Snow Lake Resources Ltd. ($LTIM) is a publicly traded mining company looking to source precious battery materials in new and more sustainable ways. The company has already made a commitment to provide completely traceable, carbon-neutral, and zero harm lithium to the EV and battery market in North America by utilizing hydroelectric power and zero emission mining machinery.

The lithium-rich land is located in Manitoba, Canada, where Snow Lake has been consolidating the area and conducting surveys to determine its resource potential. It kicked off its initial assessment of the land in early 2022, but said it will take 18-24 months for environmental work such as permitting to be complete before commercial lithium mining can actually begin in North America.

Snow Lake Lithium still has a lot to accomplish before it can mine this rich supply of lithium to automakers in North America, but based on early assessments, the company believes it will be able to provide enough lithium to power five million EVs on the continent alone, while simultaneously reducing US automakers’ dependency on China.

With its latest announcement, LG Energy Solution – a major battery provider to EV automakers in North America – is onboard to establish a viable domestic supply chain of lithium that can lead to financial benefits to the automakers themselves, in addition to their US customers.

Lithium North America
Source: Snow Lake Lithium

Snow Lake to provide Lithium to North America with LGES

The companies announced their non-binding MOU in a press release today, outlining some of the early terms and expected timelines for domestic lithium distribution to support EVs. When Snow Lake Lithium begins approved lithium mining in Canada, it will supply LG Energy Solution (LGES) with the chemical element for EV battery cell production in North America over a ten year period.

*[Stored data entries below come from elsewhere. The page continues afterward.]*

/-- After the turn in the culvert the engine stands as before but for the answer, and the only memory changed is that of a store that the
culvert has executed. -/
structure StallServed (s u : State) (e : Nat) (st : Stall) (ok : Bool) : Prop where
  eng : ∃ r, getEng u e = { getEng s e with stall := some { st with served := r } }
  allowed : (stallAnswer u e st).1 = ok
  data : ok = true → st.load = true → (stallAnswer u e st).2 = stallData s st
  mem : u.mem = if stallOpen st && (ok && !st.load) then (storeWords s st.half st.addr st.data).mem else s.mem

section
variable {s : State} {e : Nat} {st : Stall} (hst : (getEng s e).stall = some st)
include hst

theorem stallServed_spec (hq : stallOpen st = true → ∀ q, beatQueue s q = if q = resPol s (resEngine e) then [.engine e] else []) :
    StallServed s (stallServed s e) e st (stallAllowed s (resPol s (resEngine e)) st) := by
  cases hopen : stallOpen st with
  | true =>
    obtain ⟨hculv, hserved⟩ := Bool.and_eq_true_iff.mp hopen
    have hnone := Option.isNone_iff_eq_none.mp hserved
    obtain ⟨c, hc⟩ := stallServed_of_open hst hopen (hq hopen)
    have hok : stallAllowed s (resPol s (resEngine e)) st = pageAllows s (culvPage st.addr) (resPol s (resEngine e)) (!st.load) := by
      rw [stallAllowed, hnone, hculv]
      rfl
    rw [← hok] at hc
    generalize stallAllowed s (resPol s (resEngine e)) st = ok at hc
    have hanswer : stallAnswer (stallServed s e) e st =
        (ok, if ok && st.load then loadWords s st.half st.unsignedHalf st.pair st.addr else []) := by
      rw [stallAnswer, hc, servedState, getEng_setEng_same]
      rfl
    refine ⟨⟨some (ok, if ok && st.load then loadWords s st.half st.unsignedHalf st.pair st.addr else []), ?_⟩, by rw [hanswer], fun h hload => ?_, ?_⟩
    · rw [hc, servedState, getEng_setEng_same]
    · rw [hanswer, h, hload, stallData, hnone]
      rfl
    · rw [hc, hopen, Bool.true_and]
      show (if (ok && !st.load) = true then storeWords { s with culv := c } st.half st.addr st.data else { s with culv := c }).mem = _
      split
      · exact storeWords_mem_congr (s := s) (t := { s with culv := c }) rfl _ _ _
      · rfl
  | false =>
    have hsame := stallServed_of_not_waits ((waitsAtCulvert_of_stall hst).trans hopen)
    rw [hsame]
    have hanswer : stallAnswer s e st = st.served.getD (true, loadWords s st.half st.unsignedHalf st.pair st.addr) := by
      rw [stallAnswer, hst]
      rfl
    refine ⟨⟨st.served, by rw [← hst]⟩, ?_, fun _ _ => ?_, by rw [hopen]; rfl⟩
    · rw [hanswer, stallAllowed]
      cases hserved : st.served with
      | none =>
        rw [stallOpen, hserved, show (none : Option (Bool × List Word)).isNone = true from rfl, Bool.and_true] at hopen
        rw [hopen]
        rfl
      | some r => rfl
    · rw [hanswer, stallData]
      cases st.served <;> rfl
end

/-! ## What the transfer leaves -/

/-- What a load of any words keeps of an engine. -/
theorem loadInto_keeps (x : Eng) (gr : Nat) (l : List Word) : (loadInto x gr l).nxt.a = x.nxt.a ∧ (loadInto x gr l).nxt.f = x.nxt.f ∧
    (loadInto x gr l).stall = x.stall ∧ (loadInto x gr l).fetchErr = x.fetchErr ∧ (loadInto x gr l).wordFlags = x.wordFlags ∧
    (loadInto x gr l).cycles = x.cycles := by
  match l with
  | [] => exact ⟨rfl, rfl, rfl, rfl, rfl, rfl⟩
  | [v] => simp [loadInto]
  | v :: w :: l => simp [loadInto]

theorem cellGet_loadPair (x : Eng) (gr : Nat) (pair : Bool) (v w : Word) (r : Nat) : cellGet 0 (loadInto x gr (loadPair pair v w)).nxt.g r =
    if pair = true ∧ r = gr + 1 then w else if r = gr ∧ gr ≠ 0 then v else cellGet 0 x.nxt.g r := by
  cases pair with
  | false => exact (cellGet_gprWrite x gr r v).trans (if_neg fun h => Bool.false_ne_true h.1).symm
  | true =>
    show cellGet 0 (gprWrite (gprWrite x gr v) (gr + 1) w).nxt.g r = _
    rw [cellGet_gprWrite, cellGet_gprWrite]
    exact if_congr ⟨fun h => ⟨rfl, h.1⟩, fun h => ⟨h.2, Nat.succ_ne_zero _⟩⟩ rfl rfl

theorem eq_loadPair {l : List Word} {pair : Bool} (h : l.length = if pair then 2 else 1) : l = loadPair pair (l.getD 0 0) (l.getD 1 0) := by
  cases pair with
  | false =>
    obtain ⟨v, rfl⟩ := List.length_eq_one_iff.mp h
    rfl
  | true =>
    obtain ⟨v, w, rfl⟩ := List.length_eq_two.mp h
    rfl

theorem length_loadPair (pair : Bool) (v w : Word) : (loadPair pair v w).length = if pair then 2 else 1 := by
  cases pair <;> rfl

/-- The engine once its stall of `n` cycles is over. -/
def stallRested (s : State) (e n : Nat) : Eng := { getEng s e with stall := none, cycles := (getEng s e).cycles + n }

/-- The engine that has taken the answer to its access. -/
def answerTaken (x : Eng) (st : Stall) (r : Bool × List Word) : Eng :=
  if st.load then loadInto (if r.1 then x else lRefused x) st.gr (if r.1 then r.2 else loadPair st.pair 0 0) else if r.1 then x else lRefused x

/-- The state in which the access has made its transfer. -/
def stallTransferred (s : State) (e n : Nat) (st : Stall) : State :=
  let r := stallAnswer s e st
  let x := stallRested s e n
  if !r.1 then setEng s e (if st.load then loadInto (lRefused x) st.gr (loadPair st.pair 0 0) else lRefused x)
  else if st.load then setEng s e (loadInto x st.gr r.2)
  else if inCulvert st.addr then setEng s e x
  else storeWords (setEng s e x) st.half st.addr st.data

LGES is a newer battery production unit of the larger LG Group, originally spun out of LG Chem toward the end of 2020. Its main focus is the development of lithium-ion batteries for EVs, Mobility & IT applications, and Energy Storage Systems (ESS).

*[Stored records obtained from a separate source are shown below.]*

-- ==== Sys2Proof/Certificates/Slice0/Obligations.lean ====
section
/-! DEFINITION. The statements for the provers. Each docstring names the rules of spec/ that the statement formalises.
A result is written as the whole next state, so that it is the frame as well: what the record update does not name is
unchanged. The block has no byte-addressed memory (20_memory.md R50), so the buffer words take the place of memory. -/

open Sys2Proof Sys2Proof.Machine

namespace Sys2Proof.Statements

/-- The block is constructed, idle and unfaulted: the gate admits every command but INIT (R214). -/
abbrev Ready (s : State) : Prop := s.fault = none ∧ s.life = .ready

/-- OK with no value (R210). -/
abbrev okResp : Resp := ⟨.ok, 0, 0, none⟩

/-- The response that records the failure of the event at position k (R151). -/
abbrev failureResp (k : Nat) (ev : Event) : Resp := ⟨.transportFailure, 0, k, some ev⟩

/-- The status word of a failure at position k, `0x00kk0002` (R79). -/
abbrev failureWord (k : Nat) : Word := BitVec.ofNat 32 (k * 65536 + 2)

/-- Commands in a row, each on the state the one before it left, as long as every one answers a next state (R61). -/
def execAll : List Instr → State → Option State
  | [], s => some s
  | i :: is, s =>
    match exec i s with
    | .next t => execAll is t
    | .fault _ => none
    | .refused _ => none

/-- The 32 bits of a word, bit 31 first (R83). -/
abbrev bits32 (w : Word) : List Bool := (List.range 32).map fun k => w.getLsbD (31 - k)

/-- LIFE after a list that succeeded (R150, R194, R196). -/
abbrev lifeOk (c : SeqCmd) : Life := if c = .release then .released else .ready

/-- LIFE after a list that failed (R151, R194, R196). -/
abbrev lifeFail (c : SeqCmd) : Life :=
  if c = .release then .released else if c = .init then .uninit else .ready

/-- DATA_OUT after an event answered `Ok` (R174). -/
def dataAfterOk (old : Level) : Event → Level
  | .setData v => if v then .high else .low
  | .configure .data => .low
  | .close .data => .x
  | .setClock _ => old
  | .configure .clk => old
  | .close .clk => old

/-- CLK_OUT after an event answered `Ok` (R174). -/
def clkAfterOk (old : Level) : Event → Level
  | .setClock v => if v then .high else .low
  | .configure .clk => .low
  | .close .clk => .x
  | .setData _ => old
  | .configure .data => old
  | .close .data => old

/-- DATA_OUT after an event answered `Fail` (R177). -/
def dataAfterFail (old : Level) : Event → Level
  | .setData _ => .x
  | .configure .data => .x
  | .close .data => .x
  | .setClock _ => old
  | .configure .clk => old
  | .close .clk => old

/-- CLK_OUT after an event answered `Fail` (R177). -/
def clkAfterFail (old : Level) : Event → Level
  | .setClock _ => .x
  | .configure .clk => .x
  | .close .clk => .x
  | .setData _ => old
  | .configure .data => old
  | .close .data => old

/-- The status numbers (R80). -/
def statusNumber : Status → Nat
  | .ok => 0
  | .invalidArgument => 1
  | .transportFailure => 2
  | .illegalCommand => 3

end Sys2Proof.Statements

open Sys2Proof.Statements

/-! ### Power-on, the gate, and which agent moves -/

/-- R37, R250, R180: the values the spec gives the state after power-on. -/
def Obligations.PowerOnState : Prop :=
  State.reset.life = .uninit ∧ State.reset.fault = none ∧ State.reset.dataOut = .x ∧ State.reset.clkOut = .x ∧
    ∀ p : Fin 8, State.reset.display[p] = .unknown

/-- The invariants of Safety.lean hold after power-on. The model's choice where R37 leaves the values open (log entry
11): COLOR, RESP and the history hold what that entry and entry 12 name. -/
def Obligations.PowerOnMeetsInvariants : Prop :=
  ColorOk State.reset ∧ SequencerOk State.reset ∧ ResponseOk State.reset ∧ HistoryOk State.reset ∧
    ClockOk State.reset ∧ Unfaulted State.reset

/-- R251 with the model's choice of log entry 4: outside BUSY, with no whole command on the port, a step changes
nothing. -/
def Obligations.IdleBlockChangesNothing : Prop :=
  ∀ s : State, s.fault = none → s.life ≠ .busy → decode s.port = .incomplete → step s = .next s

/-- R61, R75, R214: outside BUSY a step runs the command that stands on the port. The model's choice of log entry 14: it
runs on the state whose port has lost that command's words, for a command the gate turns away too. -/
def Obligations.StepRunsPresentedCommand : Prop :=
  ∀ s : State, s.fault = none → s.life ≠ .busy →
    (∀ i rest, decode s.port = .instr i rest → step s = exec i { s with port := rest }) ∧
    (∀ why rest, decode s.port = .illegal why rest → step s = execIllegal { s with port := rest })

/-- R149, R5, with the model's choices of log entries 3 and 4: in BUSY a step is the sequencer's, when the host waits for
its response (entry 3 holds that in a Bool of State) or has presented no whole command (entry 4: an incomplete command is
no presentation, so it does not fault). -/
def Obligations.BusyStepIsSequencerStep : Prop :=
  ∀ s : State, s.fault = none → s.life = .busy → (s.hostWaits = true ∨ decode s.port = .incomplete) →
    step s = seqStep s

/-- R214, R216, R257: a command presented during BUSY sets FAULT to ConcurrentCommand, whichever goes first; the two
orders are all there is (log entry 5). The model's choices: the step takes the command's words off the port (log entry
14), the free value of the order is drawn from the counter (log entry 5), and nothing else changes in the faulted next
state but what the sequencer's step changed (log entry 13, DEDUCED). What counts as presented is log entries 3 and 4. -/
def Obligations.CommandDuringBusyFaults : Prop :=
  ∀ (s : State) (rest : List Word), s.fault = none → s.life = .busy → s.hostWaits = false →
    ((∃ i, decode s.port = .instr i rest) ∨ ∃ why, decode s.port = .illegal why rest) →
    ∃ t : State, step s = .next t ∧ t.fault = some .concurrentCommand ∧ t.port = rest ∧ t.color = s.color ∧
      t.brightness = s.brightness ∧ t.direction = s.direction ∧
      (t = { s with port := rest, draws := s.draws + 1, fault := some .concurrentCommand } ∨
        ∃ u : State, seqStep { s with port := rest, draws := s.draws + 1 } = .next u ∧
          t = { u with fault := some .concurrentCommand })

Following an early partnership with Hyundai Motor Group, LGES has shared plans for a 45 GWh battery cell factory in Canada with Stellantis, in addition to three new battery plants in the US for GM on the wings of a massive $2.5 billion grant from the US Department of Energy. Through its collaborations with American automaker Ford, LGES has already begun exploring other sustainable ways to source lithium with companies like Compass Materials International.

Based on these movements, an agreement with Snow Lake Lithium and the potential of its colossal, 55,000-acre domestic mining site for the EV industry feels like a natural next step. LG Energy Solution CEO Youngsoo Kwon shared a similar sentiment:

As we have recently announced our mid- to long-term strategy to focus on North America, the fastest growing EV market, these partnerships serve as a crucial step towards securing a stable key raw material supply chain in the region. By constantly investing in upstream suppliers and establishing strategic partnerships with major suppliers of critical minerals, LGES will continue to ensure the steady delivery of our top-quality products, thereby further advancing the global transition to EVs and ultimately to a sustainable future.

Both companies state that completion of the partnership outlined in the MOU will be subject to a number of conditions, including “the completion of due diligence from both parties.” Should both companies find the partnership terms and mining prospects agreeable, a massive supply of lithium available domestically could benefit EV automakers and customers alike.

Under new terms outlined in the recently signed Inflation Reduction Act, EVs and a majority of their battery components must be assembled in North America in order to qualify for federal tax credits up to $7,500. Furthermore, a majority of those critical battery materials like lithium must be sourced in North America, or from countries with free trade agreements with the US.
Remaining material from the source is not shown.